Invariant is a property, held by a class of mathematical objects, which remains unchanged when transformations of a certain type are applied to the objects

when type is a set of values. Meaning (super simplified) when you have 2 types A and B and the transformation g : A -> B you can define something to be an invariant f for the transformation if (and only if)

∀ a ∈ A: f(a) = f(g(a))

Obviously, A -> B is a type by itself, but that doesn't help a lot with invariants.

gsnewmark commented 6 years ago

I have a stylistic question: why specify result type before the arguments? To be similar to schema and not confuse people experienced in Clojure, where everything after the params list is part of body? It looks a bit artificial to me as natural flow is from params to the result, and not vice versa.

serzh commented 6 years ago

@gsnewmark I've partially agree with you. I just don't want people get confused of where to place the parameter given schema and schema-refined.

serzh commented 6 years ago

@kachayev Got it. What I've really written is not an invariant but a dependent type.

Also, I've found that this (r/EndsWithStr str) part of LeftPadInv is actually invariant w.r.t the transformation.

So we need a way to destructure type variables in the function definition.
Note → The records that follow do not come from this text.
-- ==== Sys2Proof/Machine/Block.lean ====
section
/-!
DEFINITION. The machine with its width `W` as an argument (00_scope.md R7): the step function of
10_state.md R40 as the spec writes it, on the registers alone, and the machine that decodes the word on
its ports and performs the command. Both are made of the command effects that exec is made of; the
statements say that the two agree at every width, and that `step`, `exec` and `core` are the machine at
`Config.W`.
-/

namespace Sys2Proof.Machine

/-- The `case op of` of 10_state.md R40, over the eight values of `op` (30_encoding.md R61). -/
def Regs.perform {W : Nat} (r : Regs W) (op : BitVec 3) (data : BitVec W) : Regs W :=
  if op = 0b000#3 then r.nop
  else if op = 0b001#3 then r.sample data
  else if op = 0b010#3 then r.setStep data
  else if op = 0b011#3 then r.clear
  else if op = 0b100#3 then r.clearFlags
  else r.reserved

/-- `Step(S, I)` (10_state.md R40). -/
def Regs.next {W : Nat} (r : Regs W) (i : Inputs W) : Regs W :=
  if i.rst then Regs.reset W else r.perform i.op i.cmdData

/-- A command's effect on the registers, at every width (30_encoding.md R61). -/
def Regs.effect {W : Nat} (r : Regs W) (c : Command W) : Regs W :=
  match c.opcode with
  | .nop => r.nop
  | .sample => r.sample c.data
  | .setStep => r.setStep c.data
  | .clear => r.clear
  | .clearFlags => r.clearFlags
  | .rsv5 => r.reserved
  | .rsv6 => r.reserved
  | .rsv7 => r.reserved

/-- The meaning of a command, at every width. -/
def execAt {W : Nat} (c : Command W) (s : StateAt W) : Host.Outcome (StateAt W) Fault Refusal :=
  completeAt s (s.regs.effect c)

/-- One edge of the machine of width `W` (10_state.md R40, 60_exceptions.md R145). -/
def stepAt {W : Nat} (s : StateAt W) : Host.Outcome (StateAt W) Fault Refusal :=
  if s.ports.rst then completeAt s.advance (Regs.reset W)
  else execAt (decodeCommand s.ports.word) s.advance

/-- The machine of width `W` (00_scope.md R7). -/
def coreAt (W : Nat) : Host.Core where
  State := StateAt W
  Fault := Fault
  Refusal := Refusal
  step := stepAt
  reset := StateAt.reset W

end Sys2Proof.Machine
end

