-- ==== Sys2Proof/Safety.lean ====
section
/-!
DEFINITION. What holds of the registers in every state a run reaches, and which command an edge
performs: the terms the statements use.
-/

namespace Sys2Proof.Machine

/-- The registers are as every run leaves them. The first clause is 10_state.md R25; the second and
the third are DEDUCED from R31 and R33, and from R24 to R26 and R32 (log 11). -/
structure Regs.Inv {W : Nat} (r : Regs W) : Prop where
  /-- "STEP never holds a negative value" (10_state.md R25). -/
  step_nonneg : 0 ≤ sint r.step
  /-- The strobe is up only after an accepted SAMPLE, which leaves READY = 1. -/
  strobe_ready : r.validQ = true → r.ready = true
  /-- No SAMPLE is accepted before the first valid SET_STEP. -/
  unconfigured_quiet : r.step = 0 → r.acc = 0 ∧ r.bitQ = false ∧ r.validQ = false ∧ r.sat = false

/-- The machine's registers meet `Regs.Inv`; the host's inputs may be anything. -/
def State.Inv (s : State) : Prop := s.regs.Inv

/-- At this edge the block performs a command with this opcode, issued by the host: `rst = 0`,
`cmd_valid = 1` and the opcode on `cmd_op` (10_state.md R40, 30_encoding.md R64). -/
def Inputs.performs {W : Nat} (i : Inputs W) (op : BitVec 3) : Bool :=
  !i.rst && i.cmdValid && i.cmdOp == op

end Sys2Proof.Machine
end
I need some time to wrap my head around this.

kachayev commented 6 years ago

@serzh Talking about capturing type params/destructuring, we're returning back (once again) to the idea of generics declaration and probably we do not need to this right now. left-pad is a super simple example on that matter, as far as all of the type params for the result can be derived from function call params. conj from your examples can be also expressed as:

(r/defn conj :- (r/refined [T] (r/BoundedSize (inc (count xs))))
  [xs :- [T]
    x :- T])))

What we need to here, is to ensure T remains the same for xs and x... and that might be a problem 😞 To deal safely with that, we need either

a) super smart approach how to determine T in runtime for all possible situations (full type inference that still with fallback to Any)

b) the idea/notion of conj[T] as a function generic, which also seems a bit clumsy

Probably we need to "relax" here and cover situations like

(defn add-ticket :- (r/refined Settings
                               (r/On :tickets
                                     (r/BoundedSize (inc (count (:tickets settings))))))
  [settings :- Settings ticket :- Ticket])

and call it a day.

kachayev commented 6 years ago

@serzh BTW, my last example would look better with invariant function num-tickets-inc instead of this On + BoundedSize 😐

serzh commented 6 years ago

@kachayev

conj from your examples can be also expressed as:

conj clearly has to operate on the bounded list, in the other way it doesn't make sense. But there is no way to know if a collection is bounded in Clojure.

Probably we need to "relax" here and cover situations like

You mean skip type variables for now?

serzh commented 6 years ago

would look better with invariant function

is it an invariant? it is just a function that return type given a value.